Effects of multibranching on 3-hydroxyflavone-based chromophores and the excited-state intramolecular proton transfer dynamics.

A series of one-, two-, and three-branched chromophores based on 3-hydroxyflavones (1-3) have been synthesized as the first example of multibranched chromophores demonstrating excited-state intramolecular proton transfer (ESIPT). Coupling between the 3-hydroxyflavone branches connected by an electron-donating triphenylamine core is manifested in the red-shifted and asymmetric absorption band of 2, whereas the absorption of 3 is governed by the divided donor strength. Their excited-state charge-transfer (ESCT)-coupled ESIPT dynamics is investigated via femtosecond fluorescence upconversion and is proved to be well correlated with the ratio of normal/tautomer emission in the fluorescence spectra.
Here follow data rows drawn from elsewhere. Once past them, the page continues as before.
-- ==== Sys2Proof/Machine/Step.lean ====
section
/-! DEFINITION. The step: the next turn of the agenda is taken (R43; log entries 1, 2). -/

namespace Sys2Proof.Machine

/-- One step. The next turn of the agenda is the host's, the core's or the reset input's; with an empty agenda the turn is the
core's, so that an accepted command always completes (R108, R121). -/
def step (s : State) : Host.Outcome State Fault Refusal :=
  match s.agenda with
  | [] => coreTurn s
  | .host a :: rest => hostTurn a { s with agenda := rest }
  | .core :: rest => coreTurn { s with agenda := rest }
  | .reset :: rest => .next (resetTurn { s with agenda := rest })

/-- `s` with the command word accepted and the core's turn next, so that the next step performs exactly it (log entry 12). -/
def State.withFetchWord (s : State) (nbits w : Nat) : State := placeCommand (tableWord nbits w) s

end Sys2Proof.Machine
end

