/-- Byte r of RotWord is the byte after it, the last one's being byte 0 (R70). -/
theorem byteOf_rotWord (w : Word) (r : Fin 4) : byteOf (rotWord w) r = byteOf w (r + 1) := by
  rw [rotWord, byteOf_wordOf]
  match r with
  | 0 | 1 | 2 | 3 => rfl

/-- SubWord goes byte by byte (R70). -/
theorem byteOf_subWord (t : Tables) (w : Word) (r : Fin 4) : byteOf (subWord t w) r = tableGet t.sbox (byteOf w r) := by
  rw [subWord, byteOf_wordOf]
  match r with
  | 0 | 1 | 2 | 3 => rfl

/-- The worked value of SubWord (R70). -/
theorem subWord_example : subWord printedTables 0x0D0E0F0C = 0xD7AB76FE := by
  simp only [subWord, printedTables_sbox, get_printedSbox]
  decide +kernel

/-! ### One schedule (R72) -/

/-- R72's equations leave no choice: the key gives the first words, the earlier words each later one, and the rest is zero. -/
theorem IsSchedule.unique {t : Tables} {key : Vector Word 8} {nk : Nat} (hk : 0 < nk) (hk8 : nk ≤ 8)
    {w w' : Vector Word 60} (hw : IsSchedule t key nk w) (hw' : IsSchedule t key nk w') : w = w' := by
  obtain ⟨hkey, hlater, hzero⟩ := hw
  obtain ⟨hkey', hlater', hzero'⟩ := hw'
  have hwords (i : Nat) : i < 60 → scheduleWord w i = scheduleWord w' i := by
    induction i using Nat.strong_induction_on with
    | _ i ih =>
      intro hi
      obtain hfirst | hmiddle | hlast : i < nk ∨ (nk ≤ i ∧ i < 4 * (nk + 7)) ∨ 4 * (nk + 7) ≤ i := by omega
      · exact (hkey ⟨i, by omega⟩ hfirst).trans (hkey' ⟨i, by omega⟩ hfirst).symm
      · rw [hlater i hmiddle.1 hmiddle.2, hlater' i hmiddle.1 hmiddle.2, ih (i - nk) (by omega) (by omega),
          ih (i - 1) (by omega) (by omega)]
      · rw [hzero i hlast hi, hzero' i hlast hi]
  apply Vector.ext
  intro i hi
  simpa only [scheduleWord_of_lt _ i hi] using hwords i hi

/-- A store is what the expansion leaves exactly if it is the schedule of the key. -/
theorem eq_expand_iff (t : Tables) (key : Vector Word 8) {nk : Nat} (hk : nk = 4 ∨ nk = 6 ∨ nk = 8) (w : Vector Word 60) :
    w = (expand t key nk).1 ↔ IsSchedule t key nk w := by
  constructor
  · rintro rfl
    exact expand_isSchedule t key hk
  · exact fun hw => hw.unique (by omega) (by omega) (expand_isSchedule t key hk)

/-- The expansion sees the first `nk` words of the key only. -/
theorem expand_congr_key (t : Tables) {key key' : Vector Word 8} {nk : Nat}
    (h : ∀ i : Fin 8, i.val < nk → key[i] = key'[i]) : expand t key nk = expand t key' nk := by
  have hstore : keyStore nk key = keyStore nk key' := by
    refine congrArg tab (funext fun i => ?_)
    split
    · split
      · exact h ⟨i.val, ‹_›⟩ ‹_›
      · rfl
    · rfl
  rw [expand, hstore, expand]

/-! ### The worked example (R72, 95_test_vectors.md) -/

/-- The 16-byte key 00 01 .. 0F as KEY holds it. -/
def exampleKey : Vector Word 8 := #v[0x00010203, 0x04050607, 0x08090A0B, 0x0C0D0E0F, 0, 0, 0, 0]

/-- The words of its schedule that the example prints. -/
theorem expand_exampleKey_words :
    (expand printedTables exampleKey 4).1[4] = 0xD6AA74FD ∧ (expand printedTables exampleKey 4).1[5] = 0xD2AF72FA ∧
    (expand printedTables exampleKey 4).1[6] = 0xDAA678F1 ∧ (expand printedTables exampleKey 4).1[7] = 0xD6AB76FE ∧
    (expand printedTables exampleKey 4).1[43] = 0x4D2B30C5 := by
  decide +kernel

/-- Any key that begins with these four words expands as it does. -/
theorem expand_eq_exampleKey (t : Tables) {key : Vector Word 8} (h0 : key[0] = 0x00010203) (h1 : key[1] = 0x04050607)
    (h2 : key[2] = 0x08090A0B) (h3 : key[3] = 0x0C0D0E0F) : expand t key 4 = expand t exampleKey 4 := by
  refine expand_congr_key t fun i hi => ?_
  match i with
  | 0 => exact h0
  | 1 => exact h1
  | 2 => exact h2
  | 3 => exact h3

/-- Settles O24: the expansion is a schedule of the key, and there is one only. -/
theorem expansionSatisfiesTheRecurrence : Obligations.ExpansionSatisfiesTheRecurrence := by
  refine ⟨fun t key nk hk => eq_expand_iff t key hk, fun key h0 h1 h2 h3 => ?_⟩
  rw [expand_eq_exampleKey printedTables h0 h1 h2 h3]
  exact expand_exampleKey_words
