-- ==== Sys2Proof/Config.lean ====
section
/-! DEFINITION. What an implementation fixes. The spec leaves exactly two things to it: the
`POWERON_*` values (10_state.md R52) and the Bus (20_memory.md R61). No instruction leaves a value
undefined, so there is no free value. -/

namespace Sys2Proof

/-- The open values of 10_state.md R52: what these fields hold between power-on and the first write.
The model takes them as an argument of `Machine.State.powerOn`. -/
structure PowerOn where
  /-- `POWERON_A` -/
  a : Word
  /-- `POWERON_XL` -/
  xl : Byte
  /-- `POWERON_YL` -/
  yl : Byte
  /-- `POWERON_SL` -/
  sl : Byte
  /-- `POWERON_NVZC`, bit N -/
  n : Bool
  /-- `POWERON_NVZC`, bit V -/
  v : Bool
  /-- `POWERON_NVZC`, bit Z -/
  z : Bool
  /-- `POWERON_NVZC`, bit C -/
  c : Bool
  /-- `POWERON_PC` -/
  pc : Word
  /-- `POWERON_PBR` -/
  pbr : Byte
deriving DecidableEq, Repr

/-- DESIGN CHOICE, unsafe (log 1): the one value per register that `Machine.State.reset` takes where
the spec gives none. No statement of the package rests on it. -/
def PowerOn.zero : PowerOn :=
  { a := 0, xl := 0, yl := 0, sl := 0, n := false, v := false, z := false, c := false, pc := 0, pbr := 0 }

/-- What an address of the store that nothing lists reads as: "missing addresses default to 0"
(20_memory.md R61). -/
def missingByte : Byte := 0x00

end Sys2Proof
end

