-- ==== Sys2Proof/Machine/Fetch.lean ====
section
/-! DEFINITION. Fetching an instruction's bytes and running it (60_exceptions.md R300 steps 3 to 7,
10_state.md R27, 30_encoding.md R90, R91), and placing an instruction where the next step fetches it. -/

namespace Sys2Proof.Machine

open Sys2Proof

/-- `n` fetches and the bytes they return. -/
def fetchMany : Nat → Core (List Byte)
  | 0 => pure []
  | n + 1 => do
    let b ← fetch
    let rest ← fetchMany n
    pure (b :: rest)

/-- The `n` operand bytes of the opcode `op`. All are fetched in a row, except that JSL pushes PBR and
idles before it fetches its bank byte (45_control_stack_system.md R240), so its own push, or the Bus in
those calls, can decide that byte. -/
def fetchOperandBytes (op : Byte) (n : Nat) : Core (List Byte) :=
  if op = 0x22 then do
    let addr ← fetchMany 2
    let b ← query fun s => s.regs.pbr
    pushN b
    busIdle
    let bank ← fetchMany 1
    pure (addr ++ bank)
  else fetchMany n

/-- How many operand bytes the opcode `op` has under the flags in force (30_encoding.md R91, R100). -/
def State.operandBytes (s : State) (op : Byte) : Nat :=
  ((opcodeFormat op).map (Format.operandBytes s.flags.m s.flags.xf)).getD 0

/-- The fetches of one instruction, opcode first. -/
def fetchInstruction : Core (List Byte) := do
  let op ← fetch
  let n ← query fun s => s.operandBytes op
  let bytes ← fetchOperandBytes op n
  pure (op :: bytes)

/-- The bytes the fetches of the next instruction will return (log 5). The fetches themselves are made by
the instruction's meaning. -/
def State.instrBytes (s : State) : List Byte := (fetchInstruction s).1

/-- Steps 3 to 7 of 60_exceptions.md R300: decode what is fetched at `PBR:PC` and run it, or record and
return the fault of an unimplemented opcode (R290). -/
def runNext (s : State) : Host.Outcome State Fault Refusal :=
  match decode s.flags.m s.flags.xf s.instrBytes with
  | .instr i _ => exec i s
  | _ => failWith raiseUnimplemented s

/-- The start of a step: the cycle log of the step before is dropped (log 6). -/
def State.beginStep (s : State) : State := { s with log := [] }

/-- Put bytes at consecutive addresses of the program bank, from `pc` on (10_state.md R27). -/
def Memory.placeBytes (pbr : Byte) (pc : Word) : List Byte → Memory → Memory
  | [], mem => mem
  | b :: rest, mem => Memory.placeBytes pbr (pc + 1) rest (mem.write (bankAddr pbr pc) b)

/-- The environment lets the Bus answer from its store. -/
def BusEvent.fromStore (e : BusEvent) : BusEvent := { e with answer := none }

/-- The most bus calls that can stand before and at the fetch of an instruction's last byte (JSL, R240). -/
def fetchSpan : Nat := 6

/-- A state whose next step dispatches the instruction with these bytes: the bytes stand at `PBR:PC`, the
Bus answers the fetches from its store, nothing is latched and no fault is recorded, as in a core the test
harness builds (60_exceptions.md R300, 92_eei_decisions.md D30; log 7). -/
def State.withBytes (s : State) (bytes : List Byte) : State :=
  { s with
    ilatch := none
    fault := none
    mem := Memory.placeBytes s.regs.pbr s.regs.pc bytes s.mem
    env := (s.env.take fetchSpan).map BusEvent.fromStore ++ s.env.drop fetchSpan }

end Sys2Proof.Machine
end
For 1 and 2, with increased donor strength compared with the 4'-N,N-dialkylamino-3-hydroxyflavone analogue, ESIPT appears to cease in the more polar solvent of acetonitrile. Nevertheless, similar dependence of 1-3 on solvent polarity signifies resembling charge-transfer character at the normal excited states (N*), despite their varying structures. As evidenced by the theoretical approach, the frontier orbitals of vibrationally relaxed (geometry-optimized) N*, from which fluorescence and ESIPT should take place, are localized on one specific branch, leading to similar emission patterns and dynamics, whereas the orbitals contributing to Franck-Condon excitation (absorption) spread over the entire molecule. The localization is found to be facilitated by rotation of a specific branch pivoting on the central nitrogen atom, while planarity is maintained within each 3-hydroxyflavone chromophore.